/-- The fields of the FWD block. -/
inductive Fwd where
  /-- `FWD_STATUS.READY` -/
  | STATUS_READY
  /-- `FWD_STATUS.RT_LOST` -/
  | STATUS_RT_LOST
  /-- `FWD_STATUS.SWEEP_ACTIVE` -/
  | STATUS_SWEEP_ACTIVE
  /-- `FWD_STATUS.PARITY` -/
  | STATUS_PARITY
  /-- `FWD_CMD_TO.TO` -/
  | CMD_TO_TO
  /-- `FWD_AGE_PERIOD.PERIOD` -/
  | AGE_PERIOD_PERIOD
  /-- `FWD_RT_CFG.DEF_HANDLE` -/
  | RT_CFG_DEF_HANDLE
  /-- `FWD_RT_CFG.DEF_EN` -/
  | RT_CFG_DEF_EN
  /-- `FWD_BR_CFG.LEARN_EN` -/
  | BR_CFG_LEARN_EN
  /-- `FWD_BR_CFG.VID_EN` -/
  | BR_CFG_VID_EN
  /-- `FWD_BR_FLOOD.FLOOD` -/
  | BR_FLOOD_FLOOD
  /-- `FWD_OCC_RT.V4` -/
  | OCC_RT_V4
  /-- `FWD_OCC_RT.V6` -/
  | OCC_RT_V6
  /-- `FWD_OCC_BR.ENTRIES` -/
  | OCC_BR_ENTRIES
  /-- `FWD_OCC_BR.STATIC` -/
  | OCC_BR_STATIC
  /-- `FWD_RT_CMD.OP` -/
  | RT_CMD_OP
  /-- `FWD_RT_CMD.FAMILY` -/
  | RT_CMD_FAMILY
  /-- `FWD_RT_CMD.BUSY` -/
  | RT_CMD_BUSY
  /-- `FWD_RT_CMD.LOST` -/
  | RT_CMD_LOST
  /-- `FWD_RT_CMD.STATUS` -/
  | RT_CMD_STATUS
  /-- `FWD_RT_CMD.INDEX` -/
  | RT_CMD_INDEX
  /-- `FWD_RT_KEY0.KEY0` -/
  | RT_KEY0_KEY0
  /-- `FWD_RT_KEY1.KEY1` -/
  | RT_KEY1_KEY1
  /-- `FWD_RT_DATA.HANDLE` -/
  | RT_DATA_HANDLE
  /-- `FWD_RT_DATA.MATCH_LEN` -/
  | RT_DATA_MATCH_LEN
  /-- `FWD_FL_CMD.OP` -/
  | FL_CMD_OP
  /-- `FWD_FL_CMD.BUSY` -/
  | FL_CMD_BUSY
  /-- `FWD_FL_CMD.LOST` -/
  | FL_CMD_LOST
  /-- `FWD_FL_CMD.STATUS` -/
  | FL_CMD_STATUS
  /-- `FWD_FL_CMD.INDEX` -/
  | FL_CMD_INDEX
  /-- `FWD_FL_DATA_LO.ENTRY_LO` -/
  | FL_DATA_LO_ENTRY_LO
  /-- `FWD_FL_DATA_HI.ENTRY_HI` -/
  | FL_DATA_HI_ENTRY_HI
  /-- `FWD_BR_CMD.OP` -/
  | BR_CMD_OP
  /-- `FWD_BR_CMD.BUSY` -/
  | BR_CMD_BUSY
  /-- `FWD_BR_CMD.LOST` -/
  | BR_CMD_LOST
  /-- `FWD_BR_CMD.STATUS` -/
  | BR_CMD_STATUS
  /-- `FWD_BR_CMD.INDEX` -/
  | BR_CMD_INDEX
  /-- `FWD_BR_KEY_LO.MAC_LO` -/
  | BR_KEY_LO_MAC_LO
  /-- `FWD_BR_KEY_HI.MAC_HI` -/
  | BR_KEY_HI_MAC_HI
  /-- `FWD_BR_KEY_HI.VID` -/
  | BR_KEY_HI_VID
  /-- `FWD_BR_DATA.IF` -/
  | BR_DATA_IF
  /-- `FWD_BR_DATA.STATIC` -/
  | BR_DATA_STATIC
  /-- `FWD_BR_DATA.HIT` -/
  | BR_DATA_HIT
  /-- `FWD_BR_DATA.AGE` -/
  | BR_DATA_AGE
  /-- `FWD_BR_DATA.SWEEP` -/
  | BR_DATA_SWEEP
  /-- `FWD_BR_DATA.VALID` -/
  | BR_DATA_VALID
  /-- `FWD_CNT_LO` and `_HI`, one 64-bit value -/
  | CNT
  /-- Flow entry `j` of die `i` (R246) -/
  | xFLOW
  /-- Flow line `j` of die `i` is marked bad (R262) -/
  | xFL_BAD
  /-- Trie line `j` of die `i` is marked bad (R262) -/
  | xRT_BAD
  /-- Bridge slot `j` of die `i` holds an entry (R249) -/
  | xBR_VALID
  /-- Its VID -/
  | xBR_VID
  /-- Its MAC -/
  | xBR_MAC
  /-- Its interface -/
  | xBR_IF
  /-- Its STATIC bit -/
  | xBR_STATIC
  /-- Its HIT bit -/
  | xBR_HIT
  /-- Its AGE bit -/
  | xBR_AGE
  /-- Its SWEEP bit -/
  | xBR_SWEEP
  /-- The operation that runs in table `j` of die `i` (R258) -/
  | xCMD_OP
  /-- Its FAMILY -/
  | xCMD_FAM
  /-- Its INDEX -/
  | xCMD_IX
  /-- Its first key word -/
  | xCMD_K0
  /-- Its second key word -/
  | xCMD_K1
  /-- Its first data word -/
  | xCMD_D0
  /-- Its second data word -/
  | xCMD_D1
  /-- The local-oscillator edge at which it times out (R66) -/
  | xCMD_DUE
  /-- The local-oscillator edge at which the aging period of die `i` ends (R66, R255) -/
  | xAGE_NEXT
  /-- A sweep of die `i` is due and waits for its start (R255, R256) -/
  | xAGE_DUE
  /-- Entries that the running sweep of die `i` has removed -/
  | xAGED
  /-- The time base at which the sweep of die `i` fell due, in TAI ns (R256) -/
  | xAGE_TAI
  deriving DecidableEq, Repr
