/-- DRAM_WRITE (R305): `flips` are the bits that the devices return flipped to the read of a write of fewer than 256 bytes. -/
def execDramWrite (g : Group) (la : Fin 16777216) (off : Fin 256) (bytes : List Byte) (tags : Nat)
    (x : LineSide) (s : State) : Host.Outcome State Fault Refusal :=
  s.run (fun s => s.when (!s.safe && s.dieUp (g / 4)) (lineWriteWith x.flips g la off (bytes.take (256 - off)) tags x.sideband))

/-- A write of `DMC_GRP_CTRL` (R309): FORCE_ERASE is ignored while MODE is not 0. -/
def grpCtrlWrite (g v : Nat) (s : State) : State :=
  let s := s.put (.dmc .GRP_CTRL_DEV) v g
  s.when (bitOf v 3 && s.grpMode g == 0 && decide (v % 8 < 6)) (declareFailed g (v % 8) false)

/-- FORCE_ERASE (R309). -/
def execForceErase (p : Party) (g : Group) (v : Word) (s : State) : Host.Outcome State Fault Refusal :=
  s.run (gated p .dmc (some (g / 4)) (grpCtrlWrite g (withBits v.toNat 3 1 1)))

/-- The controller of a group serves it: its die has trained and does not stand in Winter. -/
def State.grpServes (s : State) (g : Nat) : Bool := !s.safe && s.flag (.dmc .STATUS_READY) (g / 4) && !s.inWinter

/-- Scrub is paused while the busiest domain is not enabled or the time base is FREE (R313). -/
def State.scrubPaused (s : State) : Bool := s.tbState == tbFREE || !s.domOn s.busiest

/-- Rows that the lines of a scrub credit touch. -/
def scrubRows (pos n : Nat) : List Nat :=
  (List.range (n / 32 + 2)).filterMap (fun i =>
    let la := pos / 32 * 32 + 32 * i
    if la < pos + n then some (la / 32 % grpRows) else none)

/-- The lines among `n` from `pos` on which the devices return bits flipped, in increasing LA, each once. -/
def scrubHits (pos n : Nat) (errs : List (Nat × List Flip)) : List Nat :=
  (((errs.map (fun p => p.1 % grpLines)).filter (fun la => decide (pos ≤ la ∧ la < pos + n))).dedup).insertionSort (· ≤ ·)

/-- The bits that the devices return flipped on a line. -/
def flipsOn (errs : List (Nat × List Flip)) (la : Nat) : List Flip :=
  (errs.filter (fun p => p.1 % grpLines == la)).flatMap (·.2)

/-- `n` lines from `pos` are scrubbed, none of them past the last of the group (R313). A LOST group reads nothing. -/
def scrubLines (g pos n : Nat) (errs : List (Nat × List Flip)) (s : State) : State :=
  if s.grpLost g then s
  else
    let s := forEach (scrubHits pos n errs) (fun la s => lineRead g la (flipsOn errs la) s) s
    forEach (scrubRows pos n) (initRow g) s

/-- The wrap from the last line ends the scrub pass (R313): PASS counts, and the failure counts of R309 start again. -/
def passEnd (g : Nat) (s : State) : State :=
  let s := forEach (List.range 6) (fun k s => s.put (.dmc .DEV_ERR_PASS_ERR) 0 g k) s
  let s := s.keepKeys (fun k => !(k.fld == .dmc .xPERR && k.i == g))
  s.bump (.dmc .GRP_STATUS_PASS) g

/-- A scrub credit of a group, once at each picture boundary of the busiest domain (R313). -/
def scrub (g : Nat) (errs : List (Nat × List Flip)) (s : State) : State :=
  let d := g / 4
  let n := s.get (.dmc .CFG_SCRUB_LINES) d
  if s.scrubPaused || !s.boundarySince (s.get (.dmc .xSCRUB_TAI) g) then s
  else if n == 0 then s.put (.dmc .xSCRUB_TAI) s.tai g
  else
    let s := s.put (.dmc .xSCRUB_TAI) s.tai g
    let pos := s.get (.dmc .SCRUB_POS_LINE) g
    let s := s.bump (.dmc .CNT) d 5 0 n
    let s :=
      if pos + n < grpLines then scrubLines g pos n errs s
      else scrubLines g 0 (pos + n - grpLines) errs (passEnd g (scrubLines g pos (grpLines - pos) errs s))
    s.put (.dmc .SCRUB_POS_LINE) ((pos + n) % grpLines) g

/-- SCRUB_CREDIT (R313). -/
def execScrubCredit (g : Group) (errs : List (Nat × List Flip)) (now : Now) (s : State) :
    Host.Outcome State Fault Refusal :=
  s.runAt now (fun s => s.when (s.grpServes g) (scrub g errs))

/-- A real-time request of a group has waited since edge `since` for as long as DMC_AGE_CAP says (R67, R315). -/
def State.ageCapped (s : State) (g since : Nat) : Bool := s.waitedOut (.dmc .AGE_CAP_CAP) (g / 4) since 1 16 500

/-- The oldest real-time request of a group that still waits, by the edge since which it waits (R316).
DESIGN CHOICE, log 100. -/
def rtWaits (g : Nat) (since : Option Nat) (s : State) : State :=
  s.put (.dmc .xRT_OLD) (match since with | none => 0 | some e => e + 1) g

/-- The real-time class of a die is saturated while a request of one of its groups has waited longer than DMC_AGE_CAP
(R316).
DESIGN CHOICE, log 100. -/
def State.rtSat (s : State) (d : Nat) : Bool :=
  (List.range 4).any (fun r =>
    let o := s.get (.dmc .xRT_OLD) (4 * d + r)
    o != 0 && decide (o ≤ s.osc) && s.ageCapped (4 * d + r) (o - 1))

/-- `DMC_REF_POSTPONE` of a die, values above 8 taken as 8. -/
def State.postpone (s : State) (d : Nat) : Nat := min 8 (s.get (.dmc .REF_POSTPONE_MAX) d)

/-- tREFI at 1×, 3,906 ns, in quarter edges of the local oscillator (R318). -/
def tRefi : Nat := 23436

/-- A refresh interval of a group at its rate, in quarter edges (R318). A readout beyond the 4× range calls for 4×.
DEDUCED, log 53. -/
def State.refi (s : State) (g : Nat) : Nat := tRefi / 2 ^ min 2 (s.get (.dmc .GRP_STATUS_REF_RATE) g)

/-- The current refresh interval of a group has ended (R318). -/
def State.intervalDue (s : State) (g : Nat) : Bool := decide (s.get (.dmc .xREF_AT) g + s.refi g ≤ 4 * s.osc)

/-- A refresh interval comes due (R318, R319): one refreshed in advance is owed nothing; with real-time requests near
their deadline it is postponed, or forced where the debt stands at its limit; otherwise it is issued, and one interval of
debt is repaid.
DEDUCED, log 53. -/
def refreshDue (g : Nat) (busy : Bool) (s : State) : State :=
  let debt := s.get (.dmc .GRP_STATUS_REF_DEBT) g
  let adv := s.get (.dmc .xADV) g
  let s := s.put (.dmc .xREF_AT) (s.get (.dmc .xREF_AT) g + s.refi g) g
  if adv ≠ 0 then s.put (.dmc .xADV) (adv - 1) g
  else if busy then
    if s.postpone (g / 4) ≤ debt then s.bump (.dmc .CNT) (g / 4) 8
    else s.put (.dmc .GRP_STATUS_REF_DEBT) (debt + 1) g
  else s.put (.dmc .GRP_STATUS_REF_DEBT) (debt - 1) g

/-- REFRESH_INTERVAL (R318). With no real-time request near its deadline none is left waiting (R319).
DESIGN CHOICE, log 100. -/
def execRefreshInterval (g : Group) (rtBusy : Bool) (now : Now) (s : State) : Host.Outcome State Fault Refusal :=
  s.runAt now (fun s => s.when (s.grpServes g) (fun s =>
    (s.when (s.intervalDue g) (refreshDue g rtBusy)).when (!rtBusy) (rtWaits g none)))

/-- The MR4 readouts of a group set its refresh rate (R318); a readout beyond range starts or ends the time of R494. -/
def mr4 (g rate : Nat) (s : State) : State :=
  let s := s.put (.dmc .GRP_STATUS_REF_RATE) rate g
  if rate = 3 then s.when (!s.flag (.pwr .xMR4_AT) g) (fun s => s.put (.pwr .xMR4_AT) (s.osc + 1) g)
  else s.put (.pwr .xMR4_AT) 0 g

/-- How many vertical blankings of a domain have begun up to a time: at line FIRST_ACTIVE + ACTIVE_LINES, modulo TOTAL_LINES (R320). -/
def State.blanksAt (s : State) (dom t : Nat) : Nat :=
  (s.ticksAt dom t + s.picTicks dom - (s.domFirst dom + s.domActive dom) % s.domTotal dom * 65536) / s.picTicks dom

/-- The busiest domain has begun a vertical blanking since the group's last catch-up, and since FREE ended (R320). -/
def State.blankBegun (s : State) (g : Nat) : Bool :=
  let b := s.busiest
  decide (s.blanksAt b (max (s.get (.dmc .xCATCH_TAI) g) (s.get (.trs .xLEFT_TAI))) < s.blanksAt b s.tai)

/-- The busiest domain is in its vertical blanking (R326). -/
def State.inBlank (s : State) : Bool :=
  let b := s.busiest
  let line := s.ticksNow b % s.picTicks b / 65536
  decide (line < s.domFirst b ∨ s.domFirst b + s.domActive b ≤ line)

/-- A catch-up (R320), once in each vertical blanking of the busiest domain: every interval of debt is repaid, and up to the limit is
refreshed in advance. None runs while the busiest domain is not enabled or the time base is FREE.
DEDUCED, log 53. -/
def catchup (g rate : Nat) (s : State) : State :=
  if s.scrubPaused || !s.blankBegun g then s
  else
    let s := (mr4 g rate (s.put (.dmc .xCATCH_TAI) s.tai g)).put (.dmc .GRP_STATUS_REF_DEBT) 0 g
    (s.put (.dmc .xADV) (s.postpone (g / 4)) g).bump (.dmc .CNT) (g / 4) 9

/-- REFRESH_CATCHUP (R320). -/
def execRefreshCatchup (g : Group) (rate : Fin 4) (now : Now) (s : State) : Host.Outcome State Fault Refusal :=
  s.runAt now (fun s => s.when (s.grpServes g) (catchup g rate))

/-- MR4_READ (R318). -/
def execMr4Read (g : Group) (rate : Fin 4) (now : Now) (s : State) : Host.Outcome State Fault Refusal :=
  s.runAt now (fun s => s.when (s.grpServes g) (mr4 g rate))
□ □ □
▶ _Exercise requirements_:
Please output exactly the lines between the one holding "(R255, R256) -/" and the one holding "deriving DecidableEq, Repr" in the records above, inclusive, and nothing more.

▶ _Exercise solution_:
  /-- A sweep of die `i` is due and waits for its start (R255, R256) -/
  | xAGE_DUE
  /-- Entries that the running sweep of die `i` has removed -/
  | xAGED
  /-- The time base at which the sweep of die `i` fell due, in TAI ns (R256) -/
  | xAGE_TAI
  deriving DecidableEq, Repr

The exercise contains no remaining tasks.